_EXERCISE OBJECTIVE:_
Identify every line in the records below that contains the word "execAditTimeExchange", and copy each of those lines.

[Saved data entries]
== Segment start ==

theorem keeps_writeSynceCfg (v : Word) (s : State) : Keeps s (writeSynceCfg v s) := by
  unfold writeSynceCfg
  refine keeps_ite _ _ _ _ (Keeps.trans ?_ (keeps_judgeSynce ..)) (Keeps.trans (Keeps.trans ?_ (keeps_synceFresh ..)) (keeps_refTo ..))
  all_goals simp (iota := false) only [keeps_mk_iff]; exact Keeps.refl s

theorem keeps_execEsmcMessage (code : BitVec 4) (s : State) : ∀ t, execEsmcMessage code s = .next t → Keeps s t := by
  unfold execEsmcMessage; intro t h; try dsimp (iota := false) only at h
  repeat' split at h
  all_goals (injection h with h; subst h)
  all_goals repeat' with_reducible first | exact Keeps.refl _ | assumption | simp (iota := false) only [keeps_mk_iff] | refine Keeps.trans ?_ (keeps_judgeSynce ..) | refine Keeps.trans ?_ (keeps_modRef ..)

theorem keeps_execEsmcTimeout (s : State) : ∀ t, execEsmcTimeout s = .next t → Keeps s t := by
  unfold execEsmcTimeout; grind [Keeps, keeps_advanceToStamp, keeps_judgeSynce, keeps_modRef]

theorem keeps_execSynceRequalify (s : State) : ∀ t, execSynceRequalify s = .next t → Keeps s t := by
  unfold execSynceRequalify; intro t h; dsimp only at h; repeat' split at h
  all_goals grind [Keeps, keeps_advanceToStamp, keeps_execEsmcTimeout, keeps_refTo]

theorem keeps_execServoLock (s : State) : ∀ t, execServoLock s = .next t → Keeps s t := by
  unfold execServoLock; intro t h; try dsimp (iota := false) only at h
  repeat' split at h
  all_goals (injection h with h; subst h)
  all_goals repeat' with_reducible first | exact Keeps.refl _ | assumption | simp (iota := false) only [keeps_mk_iff] | refine Keeps.trans ?_ (keeps_advance ..) | refine Keeps.trans ?_ (keeps_servoTo ..)

theorem keeps_execAditTimeExchange (t1 t2 t3 t4 : BitVec 64) (s : State) : ∀ t, execAditTimeExchange t1 t2 t3 t4 s = .next t → Keeps s t := by
  unfold execAditTimeExchange; grind [Keeps, keeps_noteFreeRate, keeps_noteOffset, keeps_servoTo, keeps_setTime]

theorem keeps_execStepGoInitial (s : State) : ∀ t, execStepGoInitial s = .next t → Keeps s t := by
  unfold execStepGoInitial; intro t h; try dsimp (iota := false) only at h
  repeat' split at h
  all_goals (injection h with h; subst h)
  all_goals repeat' with_reducible first | exact Keeps.refl _ | assumption | simp (iota := false) only [keeps_mk_iff] | refine Keeps.trans ?_ (keeps_setTime ..)

theorem keeps_execStepGo (s : State) : ∀ t, execStepGo s = .next t → Keeps s t := by
  unfold execStepGo; intro t h; try dsimp (iota := false) only at h
  repeat' split at h
  all_goals (injection h with h; subst h)
  all_goals repeat' with_reducible first | exact Keeps.refl _ | assumption | simp (iota := false) only [keeps_mk_iff] | refine Keeps.trans ?_ (keeps_ledger ..)

theorem keeps_execTimSnap (die : Nat) (s : State) : ∀ t, execTimSnap die s = .next t → Keeps s t := by
  unfold execTimSnap; intro t h; try dsimp (iota := false) only at h
  repeat' split at h
  all_goals (injection h with h; subst h)
  all_goals repeat' with_reducible first | exact Keeps.refl _ | assumption | simp (iota := false) only [keeps_mk_iff] | refine Keeps.trans ?_ (keeps_modDie ..)

theorem keeps_execTimTxsPop (die q : Nat) (s : State) : ∀ t, execTimTxsPop die q s = .next t → Keeps s t := by
  unfold execTimTxsPop; intro t h; try dsimp (iota := false) only at h
  repeat' split at h
  all_goals (injection h with h; subst h)
  all_goals repeat' with_reducible first | exact Keeps.refl _ | assumption | simp (iota := false) only [keeps_mk_iff] | refine Keeps.trans ?_ (keeps_modDie ..)

theorem keeps_pushTxs (d q : Nat) (stamp : BitVec 64) (tag : BitVec 16) (s : State) : Keeps s (pushTxs d q stamp tag s) := by
  unfold pushTxs; try dsimp (iota := false) only
  repeat' with_reducible first | exact Keeps.refl _ | assumption | simp (iota := false) only [keeps_mk_iff] | refine Keeps.trans ?_ (keeps_modDie ..) | refine Keeps.trans ?_ (keeps_raise ..) | refine Keeps.trans ?_ (keeps_timEv ..) | split

theorem keeps_modCap (s : State) (d c : Nat) (f : CapUnit → CapUnit) : Keeps s (State.modCap s d c f) := by
  unfold State.modCap; try dsimp (iota := false) only
  repeat' with_reducible first | exact Keeps.refl _ | assumption | simp (iota := false) only [keeps_mk_iff] | refine Keeps.trans ?_ (keeps_modDie ..)

theorem keeps_execCaptureEdge (die unit : Nat) (raw : BitVec 64) (rising : Bool) (widthNs : Nat) (s : State) : ∀ t, execCaptureEdge die unit raw rising widthNs s = .next t → Keeps s t := by
  unfold execCaptureEdge; intro t h; try dsimp (iota := false) only at h
  repeat' split at h
  all_goals (injection h with h; subst h)
  all_goals repeat' with_reducible first | exact Keeps.refl _ | assumption | simp (iota := false) only [keeps_mk_iff] | refine Keeps.trans ?_ (keeps_modCap ..) | refine Keeps.trans ?_ (keeps_raise ..) | refine Keeps.trans ?_ (keeps_timEv ..)
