theorem keeps_seamBoundary (lay : BitVec 16) (m : Nat) (failed : List (BitVec 16)) (s : State) : Keeps s (seamBoundary lay m failed s) := by
  unfold seamBoundary; grind [Keeps, keeps_encTick, keeps_forAll, keeps_modDie, keeps_modLeg, keeps_spliceViewer, keeps_startTile, keeps_stopTiles]

theorem keeps_execTilePictureReceive (die i : Nat) (t : TilePic) (s : State) : ∀ t', execTilePictureReceive die i t s = .next t' → Keeps s t' := by
  unfold execTilePictureReceive; intro t' h; try dsimp (iota := false) only at h
  repeat' split at h
  all_goals (injection h with h; subst h)
  all_goals repeat' with_reducible first | exact Keeps.refl _ | assumption | simp (iota := false) only [keeps_mk_iff] | refine Keeps.trans ?_ (keeps_modTile ..) | refine Keeps.trans ?_ (keeps_raiseAnyOnce ..) | refine Keeps.trans ?_ (keeps_seaCnt ..) | refine Keeps.trans ?_ (keeps_seaEv ..)

/-! ## Gallery -/

theorem keeps_execLayoutAlloc (c : Cmd) (s : State) : ∀ t, execLayoutAlloc c s = .next t → Keeps s t := by
  unfold execLayoutAlloc; intro t h; cases h; apply keeps_runCmd; intro u; grind [Keeps, keeps_modLay, keeps_runCmd]

theorem keeps_execLayoutFree (c : Cmd) (s : State) : ∀ t, execLayoutFree c s = .next t → Keeps s t := by
  unfold execLayoutFree; intro t h; cases h; apply keeps_runCmd; intro u; grind [Keeps, keeps_modLay, keeps_runCmd]

theorem keeps_execFlip (c : Cmd) (s : State) : ∀ t, execFlip c s = .next t → Keeps s t := by
  unfold execFlip; intro t h; cases h; apply keeps_runCmd; intro u
  dsimp only
  split
  · exact Keeps.refl u
  · exact (keeps_forAll _ _ _ fun a u => keeps_modLay ..).trans (keeps_modDie ..)

theorem keeps_execFenceBind (c : Cmd) (s : State) : ∀ t, execFenceBind c s = .next t → Keeps s t := by
  unfold execFenceBind; intro t h; cases h; apply keeps_runCmd; intro u; grind [Keeps, keeps_modDec, keeps_runCmd]

theorem keeps_fenceSet (d i : Nat) (new : BitVec 32) (s : State) : Keeps s (fenceSet d i new s) := by
  unfold fenceSet; try dsimp (iota := false) only
  repeat' with_reducible first | exact Keeps.refl _ | assumption | simp (iota := false) only [keeps_mk_iff] | refine Keeps.trans ?_ (keeps_modDie ..) | split

theorem keeps_execGalFenceWrite (die i : Nat) (v : Word) (s : State) : ∀ t, execGalFenceWrite die i v s = .next t → Keeps s t := by
  unfold execGalFenceWrite; intro t h; try dsimp (iota := false) only at h
  repeat' split at h
  all_goals (injection h with h; subst h)
  all_goals repeat' with_reducible first | exact Keeps.refl _ | assumption | simp (iota := false) only [keeps_mk_iff] | refine Keeps.trans ?_ (keeps_fenceSet ..)

theorem keeps_dropLayLoad (l : BitVec 16) (s : State) : Keeps s (dropLayLoad l s) := by
  unfold dropLayLoad; grind [Keeps, keeps_bwSub, keeps_encSub, keeps_modDie, keeps_modPool]

theorem keeps_addLayLoad (l : BitVec 16) (n : LayLoad) (s : State) : Keeps s (addLayLoad l n s) := by
  unfold addLayLoad; grind [Keeps, keeps_bwAdd, keeps_encAdd, keeps_modDie, keeps_modLay, keeps_modPool]

theorem keeps_commitLayout (l : BitVec 16) (s : State) : Keeps s (commitLayout l s) := by
  unfold commitLayout
  extract_lets old u new
  have k : Keeps s u := keeps_modLay ..
  clear_value u
  refine k.trans (keeps_ite _ _ _ _ (keeps_ite _ _ _ _ (keeps_stopTiles ..) (keeps_ite _ _ _ _ (keeps_forAll _ _ _ fun v w => ?_) (Keeps.refl u)))
    (keeps_ite _ _ _ _ (keeps_modLay ..) (Keeps.refl u)))
  exact keeps_ite _ _ _ _ (keeps_startViewer ..) (Keeps.refl w)

theorem keeps_commitGroup (hs : List (BitVec 16 × LayLoad)) (s : State) : Keeps s (commitGroup hs s) := by
  unfold commitGroup; grind [Keeps, keeps_addLayLoad, keeps_commitLayout, keeps_dropLayLoad, keeps_forAll, keeps_refreshSea]

theorem keeps_commitFlip (d : Nat) (g : FlipGroup) (m : Nat) (s : State) : Keeps s (commitFlip d g m s) := by
  unfold commitFlip; grind [Keeps, keeps_commitGroup, keeps_endFlip, keeps_galCnt, keeps_ledger]
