theorem keeps_execPeerSearchTimeout (s : State) : ∀ t, execPeerSearchTimeout s = .next t → Keeps s t := by
  unfold execPeerSearchTimeout; intro t h; try dsimp (iota := false) only at h
  repeat' split at h
  all_goals (injection h with h; subst h)
  all_goals repeat' with_reducible first | exact Keeps.refl _ | assumption | simp (iota := false) only [keeps_mk_iff] | refine Keeps.trans ?_ (keeps_goActive ..) | refine Keeps.trans ?_ (keeps_goJoining ..) | refine Keeps.trans ?_ (keeps_modPair ..)

theorem keeps_installKey (k : KeyCopy) (s : State) : Keeps s (installKey k s) := by
  unfold installKey
  extract_lets slot d u w
  have k1 : Keeps s u := keeps_modSlot ..
  have k2 : Keeps u w := keeps_ite _ _ _ _ (keeps_modSlot ..) (Keeps.refl u)
  exact k1.trans (k2.trans (keeps_ite _ _ _ _ (keeps_sealSlots ..) (Keeps.refl w)))

theorem keeps_installBytes (e : Nat × List Byte) (s : State) : Keeps s (installBytes e s) := by
  unfold installBytes; grind [Keeps, tabWf_tset, tabWf_wipe, tabWf_wr64, tabWf_wrBytes]

theorem keeps_rematch (s : State) : Keeps s (rematch s) := by
  unfold rematch; try dsimp (iota := false) only
  repeat' with_reducible first | exact Keeps.refl _ | assumption | simp (iota := false) only [keeps_mk_iff] | refine Keeps.trans ?_ (keeps_forAll _ _ _ fun _ _ => ?_) | refine Keeps.trans ?_ (keeps_modPair ..) | refine Keeps.trans ?_ (keeps_standbyRtp ..) | split

theorem keeps_sealMp (mp : BitVec 64) (s : State) : Keeps s (sealMp mp s) := by
  unfold sealMp; try dsimp (iota := false) only
  repeat' with_reducible first | exact Keeps.refl _ | assumption | simp (iota := false) only [keeps_mk_iff] | refine Keeps.trans ?_ (keeps_forAll _ _ _ fun _ _ => ?_) | refine Keeps.trans ?_ (keeps_freePacket ..) | refine Keeps.trans ?_ (keeps_modPair ..) | refine Keeps.trans ?_ (keeps_parCnt ..)

theorem keeps_ledgerAdopt (isConf : Bool) (id : BitVec 16) (mp : BitVec 64) (sample : Option (BitVec 6)) (half : List Byte) (subs : List (Nat × List Byte)) (keys : List KeyCopy) (s : State) : Keeps s (ledgerAdopt isConf id mp sample half subs keys s) := by
  unfold ledgerAdopt; try dsimp (iota := false) only
  repeat' with_reducible first | exact Keeps.refl _ | assumption | simp (iota := false) only [keeps_mk_iff] | refine Keeps.trans ?_ (keeps_adoptEntry ..) | refine Keeps.trans ?_ (keeps_advanceTo ..) | refine Keeps.trans ?_ (keeps_endMp ..) | refine Keeps.trans ?_ (keeps_forAll _ _ _ fun _ _ => ?_) | refine Keeps.trans ?_ (keeps_installBytes ..) | refine Keeps.trans ?_ (keeps_installKey ..)

theorem keeps_ledgerFlip (d : Nat) (commit : Bool) (mp : BitVec 64) (layouts : List (BitVec 16 × List Byte)) (s : State) : Keeps s (ledgerFlip d commit mp layouts s) := by
  unfold ledgerFlip; try dsimp (iota := false) only
  repeat' with_reducible first | exact Keeps.refl _ | assumption | simp (iota := false) only [keeps_mk_iff] | refine Keeps.trans ?_ (keeps_advanceTo ..) | refine Keeps.trans ?_ (keeps_commitGroup ..) | refine Keeps.trans ?_ (keeps_forAll _ _ _ fun _ _ => ?_) | refine Keeps.trans ?_ (keeps_galCnt ..) | refine Keeps.trans ?_ (keeps_galEv ..) | refine Keeps.trans ?_ (keeps_installBytes ..) | split

theorem keeps_ledgerForward (d idx : Nat) (want : Option (BitVec 2 × BitVec 2)) (s : State) : Keeps s (ledgerForward d idx want s) := by
  unfold ledgerForward; try dsimp (iota := false) only
  repeat' with_reducible first | exact Keeps.refl _ | assumption | simp (iota := false) only [keeps_mk_iff] | refine Keeps.trans ?_ (keeps_pauseItem ..) | refine Keeps.trans ?_ (keeps_putItem ..) | split

theorem keeps_execLedgerRecord (die : Nat) (r : LedgerRec) (s : State) : ∀ t, execLedgerRecord die r s = .next t → Keeps s t := by
  unfold execLedgerRecord; grind [Keeps, keeps_ledger, keeps_ledgerAdopt, keeps_ledgerFlip, keeps_ledgerForward, keeps_modJb, keeps_modPair, keeps_modTx, keeps_parCnt, keeps_rematch, keeps_sealMp]

theorem keeps_execLedgerFetch (die : Nat) (r : LedgerRec) (got : Option RxPacket) (s : State) : ∀ t, execLedgerFetch die r got s = .next t → Keeps s t := by
  unfold execLedgerFetch; intro t h; try dsimp (iota := false) only at h
  repeat' split at h
  all_goals (injection h with h; subst h)
  all_goals repeat' with_reducible first | exact Keeps.refl _ | assumption | simp (iota := false) only [keeps_mk_iff] | refine Keeps.trans ?_ (keeps_diverge ..) | refine Keeps.trans ?_ (keeps_emit ..) | refine Keeps.trans ?_ (keeps_jbPoolAdd ..) | refine Keeps.trans ?_ (keeps_ledger ..) | refine Keeps.trans ?_ (keeps_modPair ..) | refine Keeps.trans ?_ (keeps_parCnt ..) | refine Keeps.trans ?_ (keeps_pktPoolAdd ..) | refine Keeps.trans ?_ (keeps_raise ..) | refine Keeps.trans ?_ (keeps_standbyRtp ..)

== Segment end ==

_PROBLEM SOLUTION:_
theorem keeps_execAditTimeExchange (t1 t2 t3 t4 : BitVec 64) (s : State) : ∀ t, execAditTimeExchange t1 t2 t3 t4 s = .next t → Keeps s t := by
  unfold execAditTimeExchange; grind [Keeps, keeps_noteFreeRate, keeps_noteOffset, keeps_servoTo, keeps_setTime]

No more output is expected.